A brief title for the rule that should contain what the rules is supposed to detect (max. 256 characters)

Rule Identification

Attributes: id, related

Sigma rules should be identified by a globally unique identifier in the id attribute. For this purpose randomly generated UUIDs (version 4) are recommended but not mandatory. An example for this is:

title: Test rule
id: 929a690e-bef0-4204-a928-ef5e620d6fcc

Rule identifiers can and should change for the following reasons:

  • Major changes in the rule. E.g. a different rule logic.
  • Derivation of a new rule from an existing or refinement of a rule in a way that both are kept active.
  • Merge of rules.

To be able to keep track of the relationships between detections, Sigma rules may also contain references to related rule identifiers in the related attribute. This allows to define common relationships between detections as follows:

related:
  - id: 08fbc97d-0a2f-491c-ae21-8ffcfd3174e9
    type: derived
  - id: 929a690e-bef0-4204-a928-ef5e620d6fcc
    type: obsoletes

Currently the following types are defined:

  • derived: The rule was derived from the referred rule or rules, which may remain active.
  • obsoletes: The rule obsoletes the referred rule or rules, which aren't used anymore.
  • merged: The rule was merged from the referred rules. The rules may be still existing and in use.
  • renamed: The rule had previously the referred identifier or identifiers but was renamed for whatever reason, e.g. from a private naming scheme to UUIDs, to resolve collisions etc. It's not expected that a rule with this id exists anymore.
  • similar: Use to relate similar rules to each other (e.g. same detection content applied to different log sources, rule that is a modified version of another rule with a different level)

Status (optional)

Attribute: status

Declares the status of the rule:

  • stable: the rule didn't produce any obvious false positives in multiple environments over a long period of time
  • test: the rule doesn't show any obvious false positives on a limited set of test systems
  • experimental: a new rule that hasn't been tested outside of lab environments and could lead to many false positives
  • deprecated: the rule is to replace or cover another one.

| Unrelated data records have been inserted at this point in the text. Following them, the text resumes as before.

-- ==== Sys2Proof/Certificates/Slice0/Obligations.lean ====
section
/-! DEFINITION. The statements about the block, for the provers. -/

open Sys2Proof Sys2Proof.Machine

/-! ### The block as a whole -/

/-- A step runs the command at the front of the queue, and with nothing waiting changes nothing (02_register_model.md,
03_raster_time.md). The state after a step with command c at the front is what exec gives for c on the state whose queue is the
rest; with an empty queue a step answers the same state, for what comes about with time is a command of its own. The queue
stands for R40's order of arrival; that commands wait in one queue and that the empty queue idles is the model's choice (log
entry 40). -/
def Obligations.StepRunsFront : Prop :=
  ∀ s : State,
    (∀ (c : Instr) (q : List Instr), s.pending = c :: q → step s = exec c (s.withPending q)) ∧
    (s.pending = [] → step s = .next s)

/-- Every command completes in every state, leaves the queue alone and takes no time back (02_register_model.md,
95_what_each_step_holds.md). For every command and every state, exec answers a next state: no command of the table is refused
and none faults. The queue is as before, the instant and the count of free values drawn do not fall, every asserted and
unmasked vector has sent its message, and none but such a vector is left pending in the MSI-X table. -/
def Obligations.CommandsComplete : Prop :=
  ∀ (c : Instr) (s : State),
    ∃ u, exec c s = .next u ∧ u.pending = s.pending ∧ s.now ≤ u.now ∧ s.free ≤ u.free ∧ u.vectorsSettled

/-- The block takes waiting commands in order and takes all of them (02_register_model.md). After n steps, n at most the number
of commands waiting, exactly the first n have been taken and the rest wait in their order; once the queue is empty, further
steps change nothing. That the block idles then is the model's choice (log entry 40). -/
def Obligations.QueueInOrder : Prop :=
  ∀ (s : State) (n : Nat),
    (n ≤ s.pending.length → ∃ u, s.after n = some u ∧ u.pending = s.pending.drop n ∧ s.now ≤ u.now) ∧
    s.after (s.pending.length + n) = s.after s.pending.length

/-- The state after reset satisfies the invariant of every step (02_register_model.md). Registers and DRAM are in canonical form
right after reset, no vector is asserted, and no command waits. -/
def Obligations.ResetIsGood : Prop :=
  State.reset.Good ∧ State.reset.pending = [] ∧ State.reset.live = 0

/-- Every step keeps registers and DRAM in canonical form and every vector answered (02_register_model.md,
15_memory_and_content_store.md). For every state, reachable or not, that satisfies the invariant, the state after a step
satisfies it: addresses of the sparse registers and of DRAM strictly rise with no entry at its default, and the vectors that
count as sent are exactly those asserted and unmasked, and only such vectors are pending in the MSI-X table. -/
def Obligations.StepKeepsGood : Prop :=
  ∀ s u : State, s.Good → step s = .next u → u.Good

/-- Each command leaves alone every part of the state that is not its own (95_what_each_step_holds.md, 02_register_model.md).
For every command, `touches` lists the parts of the state that it may change; every other part is the same afterwards, whatever
the state and the operands. DRAM is such a part, so a command that does not list it stores nothing. A register write touches, by
its address, COMMIT's and FENCE's parts in a header and its block's parts behind it. -/
def Obligations.CommandsFrame : Prop :=
  ∀ (c : Instr) (s u : State) (p : Part), exec c s = .next u → p ∉ touches c → p.same s u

The link between both rules is made via the related field.
  • unsupported: the rule can not be used in its current state (special correlation log, home-made fields...etc.)

Description (optional)

Attribute: description

A short description of the rule and the malicious activity that can be detected (max. 65,535 characters)

License (optional)

Attribute: license

License of the rule according the SPDX ID specification.

Author (optional)

Attribute: author

Creator of the rule. (can be a name, nickname, twitter handle...etc)

References (optional)

Attribute: reference

References to the source that the rule was derived from. These could be blog articles, technical papers, presentations or even tweets.

Date (optional)

Attribute: date

Creation date of the rule. Use the format YYYY/MM/DD

Modified (optional)

Attribute: modified

Last modification date of the rule. Use the format YYYY/MM/DD

If one of the following fields or sections changed. Then the modified field must be updated:

  • Detection section
  • Level
  • Logsource (rare)
  • Status to deprecated
  • Title

Log Source

Attribute: logsource

This section describes the log data on which the detection is meant to be applied to. It describes the log source, the platform, the application and the type that is required in the detection.

It consists of three attributes that are evaluated automatically by the converters and an arbitrary number of optional elements. We recommend using a "definition" value in cases in which further explanation is necessary.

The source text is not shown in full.